# 2017 Premier Hatch 0-60 (BNR Tuned)



## CruzeTech (Mar 23, 2012)

Just a quick video of my 0-60, for people looking at the BNR tune. Car is a Premier, so, they’re all autos. This has the engine and the trans tune. Courtesy of Jerry, @ BNR. 

Notice the traction control light blinking. There was no launch technique. This is just smash and go. 


https://youtu.be/Y6Au7V4D5Yc

https://youtu.be/F5-Aqkwl4VE


Sent from my iPhone using Tapatalk Pro


----------



## Overbuilt (Jan 13, 2017)

Is that around 8 seconds or so? What octane you running?


----------



## CruzeTech (Mar 23, 2012)

Overbuilt said:


> Is that around 8 seconds or so? What octane you running?


Chevron 91. I didn’t time it. I’ll tell you where the car really flies, and that’s on the highway. It’s scary fast on the highway. 


Sent from my iPhone using Tapatalk Pro


----------



## Blasirl (Mar 31, 2015)

Did you by any chance record the same on the stock tune?


----------



## CruzeTech (Mar 23, 2012)

Blasirl said:


> Did you by any chance record the same on the stock tune?


No, I didn’t even think about it. It’s been tuned for a few weeks, now. 


Sent from my iPhone using Tapatalk Pro


----------



## Overbuilt (Jan 13, 2017)

I'm looking forward to getting my hatchback tuned as well. I went with Trifecta Performance.


----------



## Blasirl (Mar 31, 2015)

CruzeTech said:


> No, I didn’t even think about it. It’s been tuned for a few weeks, now.
> 
> 
> Sent from my iPhone using Tapatalk Pro


Maybe next time.


----------



## CruzeTech (Mar 23, 2012)

It’s a great tune. And I love the auto stop removed. 
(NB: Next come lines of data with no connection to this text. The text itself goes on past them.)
-- ==== Sys2Proof/Laws/State.lean ====
section
/-! SUPPORT. What each update of the state leaves in each field, one lemma per field and update. -/

namespace Sys2Proof.Machine

variable (s : State)

@[simp] theorem State.setWave_waves (k : Nat) (w : Wave) : (s.setWave k w).waves = s.waves.put k w := rfl
@[simp] theorem State.setWave_away (k : Nat) (w : Wave) : (s.setWave k w).away = s.away := rfl
@[simp] theorem State.setWave_groups (k : Nat) (w : Wave) : (s.setWave k w).groups = s.groups := rfl
@[simp] theorem State.setWave_launches (k : Nat) (w : Wave) : (s.setWave k w).launches = s.launches := rfl
@[simp] theorem State.setWave_nextLid (k : Nat) (w : Wave) : (s.setWave k w).nextLid = s.nextLid := rfl
@[simp] theorem State.setWave_placements (k : Nat) (w : Wave) : (s.setWave k w).placements = s.placements := rfl
@[simp] theorem State.setWave_formed (k : Nat) (w : Wave) : (s.setWave k w).formed = s.formed := rfl
@[simp] theorem State.setWave_ctxs (k : Nat) (w : Wave) : (s.setWave k w).ctxs = s.ctxs := rfl
@[simp] theorem State.setWave_cores (k : Nat) (w : Wave) : (s.setWave k w).cores = s.cores := rfl
@[simp] theorem State.setWave_engines (k : Nat) (w : Wave) : (s.setWave k w).engines = s.engines := rfl
@[simp] theorem State.setWave_rays (k : Nat) (w : Wave) : (s.setWave k w).rays = s.rays := rfl
@[simp] theorem State.setWave_bins (k : Nat) (w : Wave) : (s.setWave k w).bins = s.bins := rfl
@[simp] theorem State.setWave_queues (k : Nat) (w : Wave) : (s.setWave k w).queues = s.queues := rfl
@[simp] theorem State.setWave_lastQueue (k : Nat) (w : Wave) : (s.setWave k w).lastQueue = s.lastQueue := rfl
@[simp] theorem State.setWave_mem (k : Nat) (w : Wave) : (s.setWave k w).mem = s.mem := rfl
@[simp] theorem State.setWave_poison (k : Nat) (w : Wave) : (s.setWave k w).poison = s.poison := rfl
@[simp] theorem State.setWave_spoiled (k : Nat) (w : Wave) : (s.setWave k w).spoiled = s.spoiled := rfl
@[simp] theorem State.setWave_chip (k : Nat) (w : Wave) : (s.setWave k w).chip = s.chip := rfl
@[simp] theorem State.setWave_grants (k : Nat) (w : Wave) : (s.setWave k w).grants = s.grants := rfl
@[simp] theorem State.setWave_tlb2 (k : Nat) (w : Wave) : (s.setWave k w).tlb2 = s.tlb2 := rfl
@[simp] theorem State.setWave_walks (k : Nat) (w : Wave) : (s.setWave k w).walks = s.walks := rfl
@[simp] theorem State.setWave_l2 (k : Nat) (w : Wave) : (s.setWave k w).l2 = s.l2 := rfl
@[simp] theorem State.setWave_treelets (k : Nat) (w : Wave) : (s.setWave k w).treelets = s.treelets := rfl
@[simp] theorem State.setWave_eddy (k : Nat) (w : Wave) : (s.setWave k w).eddy = s.eddy := rfl
@[simp] theorem State.setWave_marks (k : Nat) (w : Wave) : (s.setWave k w).marks = s.marks := rfl
@[simp] theorem State.setWave_slices (k : Nat) (w : Wave) : (s.setWave k w).slices = s.slices := rfl
@[simp] theorem State.setWave_tiles (k : Nat) (w : Wave) : (s.setWave k w).tiles = s.tiles := rfl
@[simp] theorem State.setWave_drains (k : Nat) (w : Wave) : (s.setWave k w).drains = s.drains := rfl
@[simp] theorem State.setWave_txns (k : Nat) (w : Wave) : (s.setWave k w).txns = s.txns := rfl
@[simp] theorem State.setWave_owing (k : Nat) (w : Wave) : (s.setWave k w).owing = s.owing := rfl
@[simp] theorem State.setWave_ports (k : Nat) (w : Wave) : (s.setWave k w).ports = s.ports := rfl
@[simp] theorem State.setWave_regs (k : Nat) (w : Wave) : (s.setWave k w).regs = s.regs := rfl
@[simp] theorem State.setWave_zephyr (k : Nat) (w : Wave) : (s.setWave k w).zephyr = s.zephyr := rfl
@[simp] theorem State.setWave_cycle (k : Nat) (w : Wave) : (s.setWave k w).cycle = s.cycle := rfl
@[simp] theorem State.setWave_cur (k : Nat) (w : Wave) : (s.setWave k w).cur = s.cur := rfl
@[simp] theorem State.setWave_agenda (k : Nat) (w : Wave) : (s.setWave k w).agenda = s.agenda := rfl
@[simp] theorem State.setWave_choices (k : Nat) (w : Wave) : (s.setWave k w).choices = s.choices := rfl
@[simp] theorem State.setWave_fresh (k : Nat) (w : Wave) : (s.setWave k w).fresh = s.fresh := rfl
@[simp] theorem State.setWave_reply (k : Nat) (w : Wave) : (s.setWave k w).reply = s.reply := rfl

@[simp] theorem State.modWave_waves (k : Nat) (f : Wave → Wave) : (s.modWave k f).waves = s.waves.modify k f := rfl
@[simp] theorem State.modWave_away (k : Nat) (f : Wave → Wave) : (s.modWave k f).away = s.away := rfl
@[simp] theorem State.modWave_groups (k : Nat) (f : Wave → Wave) : (s.modWave k f).groups = s.groups := rfl
@[simp] theorem State.modWave_launches (k : Nat) (f : Wave → Wave) : (s.modWave k f).launches = s.launches := rfl
@[simp] theorem State.modWave_nextLid (k : Nat) (f : Wave → Wave) : (s.modWave k f).nextLid = s.nextLid := rfl
@[simp] theorem State.modWave_placements (k : Nat) (f : Wave → Wave) : (s.modWave k f).placements = s.placements := rfl
@[simp] theorem State.modWave_formed (k : Nat) (f : Wave → Wave) : (s.modWave k f).formed = s.formed := rfl
@[simp] theorem State.modWave_ctxs (k : Nat) (f : Wave → Wave) : (s.modWave k f).ctxs = s.ctxs := rfl
@[simp] theorem State.modWave_cores (k : Nat) (f : Wave → Wave) : (s.modWave k f).cores = s.cores := rfl
@[simp] theorem State.modWave_engines (k : Nat) (f : Wave → Wave) : (s.modWave k f).engines = s.engines := rfl
@[simp] theorem State.modWave_rays (k : Nat) (f : Wave → Wave) : (s.modWave k f).rays = s.rays := rfl
@[simp] theorem State.modWave_bins (k : Nat) (f : Wave → Wave) : (s.modWave k f).bins = s.bins := rfl
@[simp] theorem State.modWave_queues (k : Nat) (f : Wave → Wave) : (s.modWave k f).queues = s.queues := rfl
@[simp] theorem State.modWave_lastQueue (k : Nat) (f : Wave → Wave) : (s.modWave k f).lastQueue = s.lastQueue := rfl
@[simp] theorem State.modWave_mem (k : Nat) (f : Wave → Wave) : (s.modWave k f).mem = s.mem := rfl
@[simp] theorem State.modWave_poison (k : Nat) (f : Wave → Wave) : (s.modWave k f).poison = s.poison := rfl
@[simp] theorem State.modWave_spoiled (k : Nat) (f : Wave → Wave) : (s.modWave k f).spoiled = s.spoiled := rfl
@[simp] theorem State.modWave_chip (k : Nat) (f : Wave → Wave) : (s.modWave k f).chip = s.chip := rfl
@[simp] theorem State.modWave_grants (k : Nat) (f : Wave → Wave) : (s.modWave k f).grants = s.grants := rfl
@[simp] theorem State.modWave_tlb2 (k : Nat) (f : Wave → Wave) : (s.modWave k f).tlb2 = s.tlb2 := rfl
@[simp] theorem State.modWave_walks (k : Nat) (f : Wave → Wave) : (s.modWave k f).walks = s.walks := rfl
@[simp] theorem State.modWave_l2 (k : Nat) (f : Wave → Wave) : (s.modWave k f).l2 = s.l2 := rfl
@[simp] theorem State.modWave_treelets (k : Nat) (f : Wave → Wave) : (s.modWave k f).treelets = s.treelets := rfl
@[simp] theorem State.modWave_eddy (k : Nat) (f : Wave → Wave) : (s.modWave k f).eddy = s.eddy := rfl
@[simp] theorem State.modWave_marks (k : Nat) (f : Wave → Wave) : (s.modWave k f).marks = s.marks := rfl
@[simp] theorem State.modWave_slices (k : Nat) (f : Wave → Wave) : (s.modWave k f).slices = s.slices := rfl
@[simp] theorem State.modWave_tiles (k : Nat) (f : Wave → Wave) : (s.modWave k f).tiles = s.tiles := rfl
@[simp] theorem State.modWave_drains (k : Nat) (f : Wave → Wave) : (s.modWave k f).drains = s.drains := rfl
@[simp] theorem State.modWave_txns (k : Nat) (f : Wave → Wave) : (s.modWave k f).txns = s.txns := rfl
@[simp] theorem State.modWave_owing (k : Nat) (f : Wave → Wave) : (s.modWave k f).owing = s.owing := rfl
@[simp] theorem State.modWave_ports (k : Nat) (f : Wave → Wave) : (s.modWave k f).ports = s.ports := rfl
@[simp] theorem State.modWave_regs (k : Nat) (f : Wave → Wave) : (s.modWave k f).regs = s.regs := rfl
@[simp] theorem State.modWave_zephyr (k : Nat) (f : Wave → Wave) : (s.modWave k f).zephyr = s.zephyr := rfl
@[simp] theorem State.modWave_cycle (k : Nat) (f : Wave → Wave) : (s.modWave k f).cycle = s.cycle := rfl
@[simp] theorem State.modWave_cur (k : Nat) (f : Wave → Wave) : (s.modWave k f).cur = s.cur := rfl
@[simp] theorem State.modWave_agenda (k : Nat) (f : Wave → Wave) : (s.modWave k f).agenda = s.agenda := rfl
@[simp] theorem State.modWave_choices (k : Nat) (f : Wave → Wave) : (s.modWave k f).choices = s.choices := rfl
@[simp] theorem State.modWave_fresh (k : Nat) (f : Wave → Wave) : (s.modWave k f).fresh = s.fresh := rfl
@[simp] theorem State.modWave_reply (k : Nat) (f : Wave → Wave) : (s.modWave k f).reply = s.reply := rfl

@[simp] theorem State.setCtx_waves (c : Nat) (x : Ctx) : (s.setCtx c x).waves = s.waves := rfl
@[simp] theorem State.setCtx_away (c : Nat) (x : Ctx) : (s.setCtx c x).away = s.away := rfl
@[simp] theorem State.setCtx_groups (c : Nat) (x : Ctx) : (s.setCtx c x).groups = s.groups := rfl
@[simp] theorem State.setCtx_launches (c : Nat) (x : Ctx) : (s.setCtx c x).launches = s.launches := rfl
@[simp] theorem State.setCtx_nextLid (c : Nat) (x : Ctx) : (s.setCtx c x).nextLid = s.nextLid := rfl
@[simp] theorem State.setCtx_placements (c : Nat) (x : Ctx) : (s.setCtx c x).placements = s.placements := rfl
@[simp] theorem State.setCtx_formed (c : Nat) (x : Ctx) : (s.setCtx c x).formed = s.formed := rfl
@[simp] theorem State.setCtx_ctxs (c : Nat) (x : Ctx) : (s.setCtx c x).ctxs = s.ctxs.put c x := rfl
@[simp] theorem State.setCtx_cores (c : Nat) (x : Ctx) : (s.setCtx c x).cores = s.cores := rfl
@[simp] theorem State.setCtx_engines (c : Nat) (x : Ctx) : (s.setCtx c x).engines = s.engines := rfl
@[simp] theorem State.setCtx_rays (c : Nat) (x : Ctx) : (s.setCtx c x).rays = s.rays := rfl
@[simp] theorem State.setCtx_bins (c : Nat) (x : Ctx) : (s.setCtx c x).bins = s.bins := rfl
@[simp] theorem State.setCtx_queues (c : Nat) (x : Ctx) : (s.setCtx c x).queues = s.queues := rfl
@[simp] theorem State.setCtx_lastQueue (c : Nat) (x : Ctx) : (s.setCtx c x).lastQueue = s.lastQueue := rfl
@[simp] theorem State.setCtx_mem (c : Nat) (x : Ctx) : (s.setCtx c x).mem = s.mem := rfl
@[simp] theorem State.setCtx_poison (c : Nat) (x : Ctx) : (s.setCtx c x).poison = s.poison := rfl
@[simp] theorem State.setCtx_spoiled (c : Nat) (x : Ctx) : (s.setCtx c x).spoiled = s.spoiled := rfl
@[simp] theorem State.setCtx_chip (c : Nat) (x : Ctx) : (s.setCtx c x).chip = s.chip := rfl
@[simp] theorem State.setCtx_grants (c : Nat) (x : Ctx) : (s.setCtx c x).grants = s.grants := rfl
@[simp] theorem State.setCtx_tlb2 (c : Nat) (x : Ctx) : (s.setCtx c x).tlb2 = s.tlb2 := rfl
@[simp] theorem State.setCtx_walks (c : Nat) (x : Ctx) : (s.setCtx c x).walks = s.walks := rfl
@[simp] theorem State.setCtx_l2 (c : Nat) (x : Ctx) : (s.setCtx c x).l2 = s.l2 := rfl
@[simp] theorem State.setCtx_treelets (c : Nat) (x : Ctx) : (s.setCtx c x).treelets = s.treelets := rfl
@[simp] theorem State.setCtx_eddy (c : Nat) (x : Ctx) : (s.setCtx c x).eddy = s.eddy := rfl
@[simp] theorem State.setCtx_marks (c : Nat) (x : Ctx) : (s.setCtx c x).marks = s.marks := rfl
@[simp] theorem State.setCtx_slices (c : Nat) (x : Ctx) : (s.setCtx c x).slices = s.slices := rfl
@[simp] theorem State.setCtx_tiles (c : Nat) (x : Ctx) : (s.setCtx c x).tiles = s.tiles := rfl
@[simp] theorem State.setCtx_drains (c : Nat) (x : Ctx) : (s.setCtx c x).drains = s.drains := rfl
@[simp] theorem State.setCtx_txns (c : Nat) (x : Ctx) : (s.setCtx c x).txns = s.txns := rfl
@[simp] theorem State.setCtx_owing (c : Nat) (x : Ctx) : (s.setCtx c x).owing = s.owing := rfl
@[simp] theorem State.setCtx_ports (c : Nat) (x : Ctx) : (s.setCtx c x).ports = s.ports := rfl
@[simp] theorem State.setCtx_regs (c : Nat) (x : Ctx) : (s.setCtx c x).regs = s.regs := rfl
@[simp] theorem State.setCtx_zephyr (c : Nat) (x : Ctx) : (s.setCtx c x).zephyr = s.zephyr := rfl
@[simp] theorem State.setCtx_cycle (c : Nat) (x : Ctx) : (s.setCtx c x).cycle = s.cycle := rfl
@[simp] theorem State.setCtx_cur (c : Nat) (x : Ctx) : (s.setCtx c x).cur = s.cur := rfl
@[simp] theorem State.setCtx_agenda (c : Nat) (x : Ctx) : (s.setCtx c x).agenda = s.agenda := rfl
@[simp] theorem State.setCtx_choices (c : Nat) (x : Ctx) : (s.setCtx c x).choices = s.choices := rfl
@[simp] theorem State.setCtx_fresh (c : Nat) (x : Ctx) : (s.setCtx c x).fresh = s.fresh := rfl
@[simp] theorem State.setCtx_reply (c : Nat) (x : Ctx) : (s.setCtx c x).reply = s.reply := rfl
Sent from my iPhone using Tapatalk Pro


----------



## MilitantNarwhal (Sep 17, 2017)

I'm so jealous! I have the exact same car, but don't have $650 laying around. I heard BNR has had Black Friday sales in the past, and I *might* be able to convince my wife to let me spend $550. ¯\_(ツ)_/¯ 


Sent from my iPhone using Tapatalk


----------



## Taxman (Aug 10, 2017)

Without a launch, it seems like not much happens until 3000rpm then all **** (and the front tires) breaks loose. 
If you wanted to launch it I bet you'd take a second or more off the 0-60.

Watch this guy's 0-20 time. Then watch how leisurely his car accelerates in 3rd gear compared to CruzeTech's. 
https://www.youtube.com/watch?v=NxOPjspDez4


----------



## CruzeTech (Mar 23, 2012)

Post updated with a second video. Second video, traction control and stability control, turned off. Slight power brake, which basically just smoked the tires. 


Sent from my iPhone using Tapatalk Pro


----------